I’ve completed two of the outstanding projects that I have left for work. At some point while we were on the phone my coworker asked me about bitcoin. We’ve talked about it many times before, but I don’t like working with him so we don’t really converse. Anyways I opened the firehose on him and told him what I’ve really been doing the past few months, as well as my retirement plans. He’s got bitcoin, but I don’t think he’s been staking through the bear market. I told him we could talk more about it later, but I doubt I’ll want to keep in touch with him in any capacity after I leave.
With these projects nearing completion and my cash reserves more than half full, I can see the light at the end of the tunnel. I need to finish working on my retirement announcement this weekend and get it released before the end of the month so that there’s no turning back. I want to spend the second half of 2021 just working on my on project, helping out with other projects where I can, and basically be able to focus on managing the house and helping Elder get started with her self-directed education.

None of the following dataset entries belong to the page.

-- ==== Sys2Proof/Tests/Slice0.lean ====
section
/-! SUPPORT. The model's own tests. Every expected value stands in the spec: the place is named at each test. Then one theorem per
statement with hypotheses, which shows states and operands that meet them, clause by clause. -/

namespace Sys2Proof.Tests

open Sys2Proof.Machine

/-! ## Well-formedness: each check refuses an ill-formed term -/

theorem test_wellFormed_commands :
    ∀ i ∈ [Instr.nop, .emod, .modpow, .gcd, .xgcd, .modinv, .fermat], i.wellFormed = true := by decide
theorem test_zeroField_refuses : zeroFieldClear 0x0000000000000012#64 = false := by decide
theorem test_opcode_refuses_7 : opcodeDefined 0x0000000000000007#64 = false := by decide
theorem test_opcode_admits_6 : opcodeDefined 0x0000000000000006#64 = true := by decide
theorem test_commandWord_refuses_top_bit : commandWordLegal 0x8000000000000002#64 = false := by decide
theorem test_index_refuses_8 : indexDefined 8 = false ∧ indexDefined 7 = true := by decide
theorem test_indexWritable_refuses_status : indexWritable 4 = false ∧ indexWritable 3 = true := by decide
theorem test_value_refuses_out_of_I64 :
    Script.Value.wellFormed (.int 9223372036854775808) = false ∧
      Script.Value.wellFormed (.int (-9223372036854775808)) = true := by decide
/-- R76: `= <value>` stands on a `rd` line only. -/
theorem test_line_refuses_value_expected_of_wr :
    Script.Line.wellFormed (.wr (.named .opa) (.int 1) (.value (.int 1))) = false ∧
      Script.Line.wellFormed (.wr (.raw 4) (.hex 1#64) .fault) = true ∧
      Script.Line.wellFormed (.rd (.named .opa) (.value (.int 1))) = true := by decide

/-! ## Decoding: the words of R71 written out bit by bit; the illegal words of file 95, 2.1 -/

theorem test_decode_nop :
    decode 0b0000000000000000000000000000000000000000000000000000000000000000#64 = .command .nop := by decide
theorem test_decode_emod :
    decode 0b0000000000000000000000000000000000000000000000000000000000000001#64 = .command .emod := by decide
theorem test_decode_modpow :
    decode 0b0000000000000000000000000000000000000000000000000000000000000010#64 = .command .modpow := by decide
theorem test_decode_gcd :
    decode 0b0000000000000000000000000000000000000000000000000000000000000011#64 = .command .gcd := by decide
theorem test_decode_xgcd :
    decode 0b0000000000000000000000000000000000000000000000000000000000000100#64 = .command .xgcd := by decide
theorem test_decode_modinv :
    decode 0b0000000000000000000000000000000000000000000000000000000000000101#64 = .command .modinv := by decide
theorem test_decode_fermat :
    decode 0b0000000000000000000000000000000000000000000000000000000000000110#64 = .command .fermat := by decide
theorem test_decode_reserved :
    decode 0x0000000000000007#64 = .illegal .reservedOpcode ∧
      decode 0x000000000000000F#64 = .illegal .reservedOpcode := by decide
theorem test_decode_zeroField :
    decode 0x0000000000000012#64 = .illegal .zeroField ∧ decode 0x8000000000000002#64 = .illegal .zeroField ∧
      decode 0xFFFFFFFFFFFFFFFF#64 = .illegal .zeroField := by decide
theorem test_decodeTableWord :
    decodeTableWord 64 2 = some .modpow ∧ decodeTableWord 64 18 = none ∧ decodeTableWord 8 0x106 = some .fermat ∧
      decodeTableWord 72 (2 ^ 64) = none := by decide

/-! ## Commands -/

/-- The reset state with operands. -/
def regs (a b c : Int) : State := { State.reset with opa := toBits a, opb := toBits b, opc := toBits c }

/-- RES0, RES1, RES2 as integers and STATUS after a command. -/
def results (i : Instr) (s : State) : Option (Int × Int × Int × Word) :=
  match exec i s with
  | .next t => some (toInt t.res0, toInt t.res1, toInt t.res2, t.status)
  | .fault _ => none
  | .refused _ => none

/-- R97, worked example: after a fault NOP leaves STATUS = 0x01. -/
theorem test_nop_clears_fault :
    results .nop { State.reset with status := 0x33#64 } = some (0, 0, 0, 0x01#64) := by decide
/-- File 95, 2.1: NOP after XGCD clears its results. -/
theorem test_nop_clears_results :
    results .nop { State.reset with status := 0x09#64, res0 := 5#64, res2 := 1#64 } = some (0, 0, 0, 0x01#64) := by
  decide
/-- R106 (g). -/
theorem test_emod_negative_divisor : results .emod (regs 7 (-3) 0) = some (-2, 0, 0, 0x01#64) := by decide
/-- File 95, 2.3. -/
theorem test_emod_extremes :
    results .emod (regs (-9223372036854775808) 9223372036854775807 0) =
      some (9223372036854775806, 0, 0, 0x01#64) := by decide +kernel
/-- File 95, S1. -/
theorem test_modpow_textbook : results .modpow (regs 65 17 3233) = some (2790, 0, 0, 0x01#64) := by decide +kernel
/-- R112: the square is checked before the reduction is tried. -/
theorem test_modpow_overflow_first :
    results .modpow (regs 1099511627776 2 0) = some (0, 0, 0, 0x53#64) := by decide +kernel
/-- R116, worked example. -/
theorem test_gcd : results .gcd (regs 48 18 0) = some (6, 0, 0, 0x01#64) := by decide +kernel
/-- R116, worked example: the COPRIME flag. -/
theorem test_gcd_coprime : results .gcd (regs 17 3120 0) = some (1, 0, 0, 0x09#64) := by decide +kernel
/-- R133, worked example. -/
theorem test_xgcd : results .xgcd (regs 17 3120 0) = some (-367, 2, 1, 0x09#64) := by decide +kernel
/-- R134: the longest remainder sequence. -/
theorem test_xgcd_fibonacci :
    results .xgcd (regs 7540113804746346429 4660046610375530309 0) =
      some (1779979416004714189, -2880067194370816120, 1, 0x09#64) := by decide +kernel
/-- R136, worked example. -/
theorem test_modinv : results .modinv (regs 17 3120 0) = some (2753, 0, 1, 0x09#64) := by decide +kernel
/-- R138: not invertible is no fault. -/
theorem test_modinv_not_coprime : results .modinv (regs 48 18 0) = some (17, 0, 6, 0x01#64) := by decide +kernel
/-- R152, worked example. -/
theorem test_fermat_nine : results .fermat (regs 9 0 0) = some (0, 2, 0, 0x01#64) := by decide +kernel
/-- R153. -/
theorem test_fermat_negative : results .fermat (regs (-7) 0 0) = some (0, 0, 0, 0x43#64) := by decide +kernel

/-! ## The port, the step, the script notation -/

/-- The reset state with host actions to come. -/
def asked (l : List HostAction) : State := { State.reset with script := l }

/-- What one step changes, for the tests: STATUS, CMD and the latest response. -/
def seen (s : State) : Option (Word × Word × Option Response) :=
  match step s with
  | .next t => some (t.status, t.cmd, t.transcript.head?)
  | .fault _ => none
  | .refused _ => none

/-- File 95, 2.2: `R 9`. -/
theorem test_read_undefined : seen (asked [.read 9]) = some (0#64, 0#64, some (.fault 9)) := by decide
/-- File 95, 2.2: `W 4 v`. -/
theorem test_write_status : seen (asked [.write 4 7#64]) = some (0#64, 0#64, some (.fault 4)) := by decide
/-- File 95, P3: `wr CMD, 0x12`. -/
theorem test_write_illegal : seen (asked [.write 3 0x12#64]) = some (0x13#64, 0x12#64, some .ok) := by decide
/-- R214: FERMAT as the first command after reset. -/
theorem test_withFetchWord : seen (State.reset.withFetchWord 64 6) = some (0x33#64, 6#64, some .ok) := by
  decide +kernel
/-- R37: with nothing asked the reset state stays. -/
theorem test_nothing_asked : seen State.reset = some (0#64, 0#64, none) := by decide
/-- R78, the example's first and last line. -/
theorem test_script_encoding :
    (Script.encoding (Script.modpow (.int 65) (.int 17) (.int 3233))).head? =
      some ['W', ' ', '0', ' ', '0', '0', '0', '0', '0', '0', '0', '0', '0', '0', '0', '0', '0', '0', '4', '1'] ∧
    (Script.encoding (Script.modpow (.int 65) (.int 17) (.int 3233))).getLast? =
      some ['W', ' ', '3', ' ', '0', '0', '0', '0', '0', '0', '0', '0', '0', '0', '0', '0', '0', '0', '0', '2'] := by
  decide +kernel
/-- R78: a negative value is written in two's complement. -/
theorem test_script_negative : Script.hex16 (Script.Value.bits (.int (-7))) =
    ['F', 'F', 'F', 'F', 'F', 'F', 'F', 'F', 'F', 'F', 'F', 'F', 'F', 'F', 'F', '9'] := by decide +kernel
/-- R76: an expectation is met by the value read, and `! fault` by an access fault only. -/
theorem test_expect : Script.Expect.met (.value (.int (-1))) (.data (-1#64)) = true ∧
    Script.Expect.met .fault (.fault 9) = true ∧ Script.Expect.met .fault .ok = false := by decide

I sat down to work on my new coding project and decided to get my butt in TDD mode before I got any further with it. It’s amazing how much I’ve forgotten. Just trying to get pytest working took me a half hour it seemed, and I had problems working through things properly. I did manage to get it working, and started on the process of trying to properly mock out API calls to Alchemy so I don’t overuse my call allotment running tests. Even though I got my degree last year, I still don’t feel like much of a programmer. I’ve got one program I wrote that I use every day, my value averaging program that buys stocks in my IRA brokerage, but I haven’t touched the code in probably two years. It’s very fragile. I never completed the Ether Auction either, the smart contract code should be code complete but I got hung up on a front end library and never went any further.

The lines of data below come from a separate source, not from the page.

/-- ADD of two registers: the sum modulo 256, and VF the carry; with x = 15 the carry stays (41_register_alu.md
section 2; D7, log 16). -/
def Obligations.AddSetsCarry : Prop :=
  ∀ (s : State) (x y : Reg),
    ∃ t, exec (.addReg x y) s = .next t ∧
      (x ≠ 15 → (t.reg x).toNat = ((s.reg x).toNat + (s.reg y).toNat) % 256) ∧
      (t.reg 15).toNat = (if 256 ≤ (s.reg x).toNat + (s.reg y).toNat then 1 else 0) ∧
      t.pc = s.pc + 2 ∧ KeepsRest [x, 15] s t

/-- SUB: Vx - Vy modulo 256, and VF 1 exactly when Vx > Vy; at equality the result and the flag are 0; with x = 15 the
flag stays (41_register_alu.md section 2, 90_conflicts.md C2; D7, log 16). -/
def Obligations.SubSetsFlagWhenGreater : Prop :=
  ∀ (s : State) (x y : Reg),
    ∃ t, exec (.subReg x y) s = .next t ∧
      (x ≠ 15 → (t.reg x).toNat = if (s.reg y).toNat < (s.reg x).toNat
        then (s.reg x).toNat - (s.reg y).toNat
        else (256 - ((s.reg y).toNat - (s.reg x).toNat)) % 256) ∧
      (t.reg 15).toNat = (if (s.reg y).toNat < (s.reg x).toNat then 1 else 0) ∧
      t.pc = s.pc + 2 ∧ KeepsRest [x, 15] s t

/-- SUBN: Vy - Vx modulo 256, and VF 1 exactly when Vy > Vx (41_register_alu.md section 2, 90_conflicts.md C2; D7,
log 16). -/
def Obligations.SubnSetsFlagWhenGreater : Prop :=
  ∀ (s : State) (x y : Reg),
    ∃ t, exec (.subnReg x y) s = .next t ∧
      (x ≠ 15 → (t.reg x).toNat = if (s.reg x).toNat < (s.reg y).toNat
        then (s.reg y).toNat - (s.reg x).toNat
        else (256 - ((s.reg x).toNat - (s.reg y).toNat)) % 256) ∧
      (t.reg 15).toNat = (if (s.reg x).toNat < (s.reg y).toNat then 1 else 0) ∧
      t.pc = s.pc + 2 ∧ KeepsRest [x, 15] s t

/-- LD I, addr sets the index register to the zero-extended address (41_register_alu.md R129). -/
def Obligations.LdISetsIndex : Prop :=
  ∀ (s : State) (addr : Addr),
    ∃ t, exec (.ldI addr) s = .next t ∧ t.i.toNat = addr.toNat ∧ t.pc = s.pc + 2 ∧ t.stack = s.stack ∧
      KeepsDisplay [] s t

/-! ## Display -/

/-- CLS clears every display byte, writes no flag and emits no event (42_display.md section 1; D14, log 19). -/
def Obligations.ClsClearsTheDisplay : Prop :=
  ∀ s : State,
    ∃ t, exec .cls s = .next t ∧ t.displayPort = List.replicate 256 0 ∧ (∀ j, t.disp.byte j = 0) ∧
      t.events = s.events ∧ t.pc = s.pc + 2 ∧ t.i = s.i ∧ t.stack = s.stack ∧ KeepsCommon [] s t

/-- DRW, pixel by pixel: every pixel is XORed with the sprite bit drawn there; VF is 1 exactly when a set pixel met a
set sprite bit, and else 0; one Draw event carries the display afterwards (42_display.md section 2; D8, D13, log 17,
log 18). -/
def Obligations.DrwXorsTheSpriteOntoTheDisplay : Prop :=
  ∀ (s : State) (x y : Reg) (n : Nat), n = 0 ∨ s.i.toNat + n - 1 ≤ 0xFFF →
    ∃ t, exec (.drw x y n) s = .next t ∧
      (∀ c r, c < 64 → r < 32 → t.disp.pixel c r = (s.disp.pixel c r ^^ drawnBit s x y n c r)) ∧
      (t.reg 15 = 0 ∨ t.reg 15 = 1) ∧
      (t.reg 15 = 1 ↔
        ∃ c r, c < 64 ∧ r < 32 ∧ s.disp.pixel c r = true ∧ drawnBit s x y n c r = true) ∧
      t.events = s.events ++ [.draw t.disp] ∧
      t.pc = s.pc + 2 ∧ t.i = s.i ∧ t.stack = s.stack ∧ KeepsCommon [15] s t

/-- DRW of one row, byte by byte: the left part goes into the byte of the start column, the overflow bits into the next
byte of the same row if there is one, and no other byte changes (42_display.md section 2; D13, log 18). -/
def Obligations.DrwOfOneRowSplitsAcrossTwoBytes : Prop :=
  ∀ (s : State) (x y : Reg), s.i.toNat ≤ 0xFFF →
    ∃ t, exec (.drw x y 1) s = .next t ∧
      ∀ j, j < 256 → t.disp.byte j = s.disp.byte j ^^^
        (if j = (s.reg y).toNat % 32 * 8 + (s.reg x).toNat % 64 / 8 then
          s.mem.byte s.i.toNat >>> ((s.reg x).toNat % 8)
        else if (s.reg x).toNat % 8 ≠ 0 ∧ (s.reg x).toNat % 64 / 8 < 7 ∧
            j = (s.reg y).toNat % 32 * 8 + (s.reg x).toNat % 64 / 8 + 1 then
          s.mem.byte s.i.toNat <<< (8 - (s.reg x).toNat % 8)
        else 0)
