/-- Settles O7: the sizes decide, and what is constructed is the reset state with the loaded memory. -/
theorem constructLoadsFontAndProgram : Obligations.ConstructLoadsFontAndProgram := by
  intro p program font now
  refine ⟨construct_of_too_large p font now, ?_, fun hp hf => ?_⟩
  · rintro hp f rfl hlen
    exact construct_of_bad_font p now hp hlen
  · exact ⟨_, construct_of_fit p now hp hf, reset_reg, rfl, rfl, rfl, rfl, rfl,
      fun _ => loadMemory_program hp hf, fun _ hfont _ => loadMemory_font hp hf hfont,
      fun hfont _ => loadMemory_builtin_font hp hf hfont, fun _ => loadMemory_elsewhere hp hf,
      fun _ => rfl, rfl, rfl, rfl, rfl, rfl, rfl⟩

/-- Settles O8: Construct reads the parameters and the coming commands only, and answers a state when the sizes fit. -/
theorem constructRestartsFromAnyState : Obligations.ConstructRestartsFromAnyState := by
  intro s s' program font now q hq hpending hparams
  have hstep := step_of_cons hq
  refine ⟨?_, fun hp hf => ?_, fun hunfit => ?_⟩
  · rw [hstep, step_of_cons (hpending.trans hq)]
    simp only [runCommand, State.setPending_params, State.setPending_pending, hparams]
  · have hk := construct_of_fit s.params now hp hf
    refine ⟨_, hk, ?_, rfl, rfl⟩
    simp only [hstep, runCommand, State.setPending_params, State.setPending_pending, hk]
  · cases hk : construct s.params program font now with
    | ok t =>
      obtain ⟨hp, hf, -⟩ := construct_ok hk
      exact absurd ⟨hp, hf⟩ hunfit
    | error e =>
      refine ⟨e, rfl, ?_⟩
      simp only [hstep, runCommand, State.setPending_params, hk]

/-- Settles O40: each port maps the addresses to their bytes, and a read is a step to the same state. -/
theorem readPortsShowMemoryDisplayAndFault : Obligations.ReadPortsShowMemoryDisplayAndFault := by
  intro s
  refine ⟨?_, fun a ha => ?_, ?_, fun j hj => ?_, rfl, fun c hc q hq => ?_⟩
  · rw [State.memoryPort, List.length_map, List.length_range]
  · rw [State.memoryPort, List.getElem?_map, List.getElem?_range (Nat.lt_succ_of_le ha), Option.map_some]
  · rw [State.displayPort, List.length_map, List.length_range]
  · rw [State.displayPort, List.getElem?_map, List.getElem?_range hj, Option.map_some]
  · rw [step_of_cons hq]
    simp only [List.mem_cons, List.not_mem_nil, or_false] at hc
    rcases hc with rfl | rfl | rfl <;> rfl

end
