-- ==== Sys2Proof/Syntax.lean ====
section
/-! DEFINITION. The instructions of EDEC: the six host commands (R80) and the eighteen bitstream symbol classes
that GETBLK interprets (R84 to R90), one constructor per row of spec/opcode_table.json. -/

namespace Sys2Proof

/-- One row of the opcode table with its operands. In the symbols `x` is the field of extra bits, as a number with the
first stream bit most significant, and `s` the sign bit (true: negative). -/
inductive Instr where
  -- Format C: host commands (R80)
  | nop
  | bind (len : BitVec 16)
  | read (n : BitVec 6)
  | peek (n : BitVec 6)
  | align
  | getblk (hc : Bool)
  -- Format D: the DC field (R85)
  | dc (d : BitVec 10)
  -- Format U: run codes (R86)
  | run0
  | run1
  | run2to3 (x : BitVec 1)
  | run4to7 (x : BitVec 2)
  | run8to15 (x : BitVec 3)
  | run16to31 (x : BitVec 4)
  | run32to63 (x : BitVec 5)
  | runInvalid
  -- Format L: level codes (R87)
  | lev1 (s : Bool)
  | eob
  | lev2to3 (x : BitVec 1) (s : Bool)
  | lev4to7 (x : BitVec 2) (s : Bool)
  | lev8to15 (x : BitVec 3) (s : Bool)
  | lev16to31 (x : BitVec 4) (s : Bool)
  | lev32to63 (x : BitVec 5) (s : Bool)
  | lev64to127 (x : BitVec 6) (s : Bool)
  | levInvalid
  deriving DecidableEq, Repr

end Sys2Proof
end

I spend so much of my day staring at charts and checking things in spreadsheets that I just kind of ignored the programming part of things. I’ve never been as proficient at it as I’ve wanted, never able to build a complete program that I’ve been proud of and willing to release unto the wild, so to speak. It’s a craft, and I am not at the point that I am a very good coding craftsman. I’ll have to work on that.
Cutting myself loose from the MSP space is going to be a great change for me. I’ve got a lot to learn in DeFi and Ethereum, and all these other L1 and L2s that are coming out will ensure that I’ll be busy as hell for the foreseeable future. We just got to get through this bull run. It’s hard to work when you’re making money hand over foot. Maybe I’ll get used to it, or maybe it’s going to take a downturn and another extended bear cycle to get me properly motivated.
Maybe, but I’m hoping that I’ll be able to stay properly motivated working for myself this time.